私の依拠する時空座標は、歳とともに加速しているのだろうか。
これが、50歳を目前にした私のとまどいに近い実感である。
私は、自分が少なくとも現代の常識人であると思っている。
そして、常識人は天国や来世という異次元の時空座標を微塵も信じてはいない。
天国や地獄は幼児のおとぎ話であり、終末や来世はご都合主義の神話以上のものではない。
現代のありがたい教育のおかげで、常識人は現実と非現実をきっちり区別している。
では、現代の常識人は何を信じているのか?
今、自分が依拠している座標以外の来世はないという現実を信じているのである。
日々、自分が否応なく老いてゆくという現実の座標を、である。
その現実の座標に人生の意義がある。しかし、その現実の座標に人生の救いはない。
社会や科学は、人が生きてゆくための何らかの意義を与えてくれる。
しかし、社会や科学は人を救済してはくれない。
人は誰も、否応なく老い、そして死んでゆく。
社会や科学はそれを止めることも否定することもできない。
現実の座標は、社会や科学をも巻き込んで混沌と流れてゆく。
そして、現代の常識人はもはや、宗教という古めかしい非現実の座標にしがみつくほど素朴でもない。

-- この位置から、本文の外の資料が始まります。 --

-- ==== Sys2Proof/Machine/Flags.lean ====
section
/-! DEFINITION. The integrity monitor: judgements, integrity states, what a change of state hands on, the permit line, and the audit entries that depend on a condition (R142 to R157, R167, R169). -/

namespace Sys2Proof.Machine

open Sys2Proof

/-! ### Classes and integrity states -/

/-- The class of a condition under a STATION block; RETENTION_LOST is fixed at TRIP (R143). -/
def conditionClass (b : StationBlock) : ConditionId → ConditionClass
  | .run k _ => b.classes[(runKindIndex k).val]'(Nat.lt_of_lt_of_le (runKindIndex k).isLt (by decide))
  | .station .retentionLost => .trip
  | .station .waterSubstituted => b.classes[13]
  | .station .externalTrip => b.classes[14]
  | .station .ticketStoreFull => b.classes[15]
  | .station .stationConfigCheck => b.classes[16]
  | .station .powerInterrupted => b.classes[17]

/-- The records of a scope, in table order. -/
def runConditionIds (r : Run) : List ConditionId := allRunKinds.map fun k => .run k r

def stationConditionIds : List ConditionId := allStationKinds.map .station

/-- The 58 records (R141). Run 1 to 4, each by kind, then the station, is the model's order (log 52). -/
def allConditionIds : List ConditionId :=
  (allRuns.map runConditionIds).flatten ++ stationConditionIds

/-- Whether a record of a list is active with a class. -/
def anyActive (t : ConditionTable) (b : StationBlock) (c : ConditionClass) (ids : List ConditionId) : Bool :=
  ids.any fun i => (t.get i).active && decide (conditionClass b i = c)

/-- A run's integrity state from the active records and the classes (R145). -/
def integrityOf (t : ConditionTable) (b : StationBlock) (r : Run) : Integrity :=
  let ids := runConditionIds r ++ stationConditionIds
  if anyActive t b .trip ids then .failed
  else if anyActive t b .flag ids then .degraded
  else .sound

/-- A run's integrity state under the classes in force (R144, R145). -/
def State.integrity (s : State) (r : Run) : Integrity := integrityOf s.monitor.table s.stationBlock r

def State.integrities (s : State) : PerRun Integrity := PerRun.tab s.integrity

/-- Whether any TRIP-class condition is active. -/
def State.tripActive (s : State) : Bool := anyActive s.monitor.table s.stationBlock .trip allConditionIds

/-- Whether a condition is active. -/
def State.active (s : State) (i : ConditionId) : Bool := (s.monitor.table.get i).active

/-! ### Handing on a change of integrity state (R145) -/

/-- The totalizer's part: the period in progress holds an instant at which the run was not SOUND (R55). -/
def markUnsound (r : Run) (s : State) : State :=
  s.withTotalizer { s.totalizer with unsound := s.totalizer.unsound.set r true }

/-- The prover controller's part: FAILED aborts the run's record, DEGRADED marks its round (R112). -/
def proverFollows (r : Run) (new : Integrity) (s : State) : State :=
  match s.store.record with
  | none => s
  | some rec =>
    if rec.request.run = r then
      match new with
      | .failed => abortRecord .runFailed s
      | .degraded => s.setRecord (some (markRound (fun m => { m with runDegraded := true }) rec))
      | .sound => s
    else s

/-- Hands on one run's change, if its state changed. -/
def handRun (old : PerRun Integrity) (s : State) (r : Run) : State :=
  let new := s.integrity r
  if new = old.get r then s
  else
    let s1 := if new = .sound then s else markUnsound r s
    proverFollows r new s1

/-- Hands on every run's change since the states `old`. -/
def handChanges (old : PerRun Integrity) (s : State) : State := allRuns.foldl (handRun old) s

/-! ### Judgements (R142) -/

/-- The record after an activation at a station time. -/
def activated (t : Nat) (c : ConditionRecord) : ConditionRecord :=
  { c with active := true, latched := true, count := countUp 255 c.count, lastOn := some t }

/-- The record after a deactivation at a station time. -/
def deactivated (t : Nat) (c : ConditionRecord) : ConditionRecord := { c with active := false, lastOff := some t }

/-- Takes a judgement against the record alone and hands on the changes of integrity state; nothing happens where the
judgement agrees with the record (R142, R145). -/
def setCondition (i : ConditionId) (on : Bool) (s : State) : State :=
  let c := s.monitor.table.get i
  if c.active = on then s
  else
    let c' := if on then activated s.clock c else deactivated s.clock c
    handChanges s.integrities (s.withMonitor { s.monitor with table := s.monitor.table.set i c' })

/-! ### The permit line -/

/-- A TRIP-class activation (R148): the part withdraws, or stays withdrawn, and the hold timer starts or restarts with
the hold time in force; a running external filter is abandoned (R151). -/
def withdraw (s : State) : State :=
  s.withMonitor { s.monitor with
    withdrawn := true
    hold := some { started := s.counter, length := s.stationBlock.holdTime }
    filter := none }

/-- Reads the permit line while PERMIT (R153, R157): high judges EXTERNAL_TRIP inactive, low starts the external filter
with the full filter time. -/
def readLine (s : State) : State :=
  let s1 := s.withMonitor { s.monitor with seen := some s.lines.permitHigh }
  if s.lines.permitHigh then setCondition (.station .externalTrip) false s1
  else s1.withMonitor { s1.monitor with filter := some { started := s1.counter, length := s1.stationBlock.filterTime } }

/-- The part releases the line, becomes PERMIT and reads the line (R149, R153). -/
def release (s : State) : State := readLine (s.withMonitor { s.monitor with withdrawn := false })

/-- Releases the line at the first instant at which the hold timer is not running and no TRIP-class condition is
active (R149). -/
def releaseIfFree (s : State) : State :=
  if s.monitor.withdrawn && s.monitor.hold.isNone && !s.tripActive then release s else s

/-- Takes a judgement (R142) with what it does to the permit line: an activation of class TRIP withdraws (R148), a
deactivation may release (R149). -/
def judge (i : ConditionId) (on : Bool) (s : State) : State :=
  if s.active i = on then s
  else
    let s1 := setCondition i on s
    if on then (if conditionClass s.stationBlock i = .trip then withdraw s1 else s1)
    else releaseIfFree s1

/-- Brings a STATION block's classes into force (R144): states derived afresh, and the permit line reconsidered. -/
def applyClasses (oldBlock : StationBlock) (old : PerRun Integrity) (s : State) : State :=
  let s1 := handChanges old s
  if allConditionIds.any fun i =>
      s1.active i && decide (conditionClass s1.stationBlock i = .trip) && decide (conditionClass oldBlock i ≠ .trip)
  then withdraw s1
  else releaseIfFree s1

/-! ### The audit trail -/

/-- Whether RETENTION_LOST is active. -/
def State.retentionLost (s : State) : Bool := s.active (.station .retentionLost)

/-- Whether an entry is free to a request other than the retention acknowledgement (R169). -/
def State.auditFree (s : State) : Bool :=
  decide (s.store.audit.length < (if s.retentionLost then Config.auditCapacity - 1 else Config.auditCapacity))

/-- Makes an audit entry with the next sequence number (R167, R168). -/
def addAudit (scope : Option Run) (d : AuditData) (s : State) : State :=
  let e : AuditEntry := { seq := s.store.auditCounter, time := s.clock, scope := scope, data := d }
  s.withStore { s.store with audit := s.store.audit ++ [e], auditCounter := s.store.auditCounter + 1 }

end Sys2Proof.Machine
end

現世は諸行無常である。だからといって、さっそく仏教に帰依する気にはなれない。
人は皆罪人である。だからといって、キリストの救いを辛抱強く宛てにする気にはなれない。
常識人は、現実の座標で救いのないまま人生の気晴らしに熱中して生きてゆくしかないのである。
そこに、一時的な自己満足はあっても、恒久的な自己充足はないのである。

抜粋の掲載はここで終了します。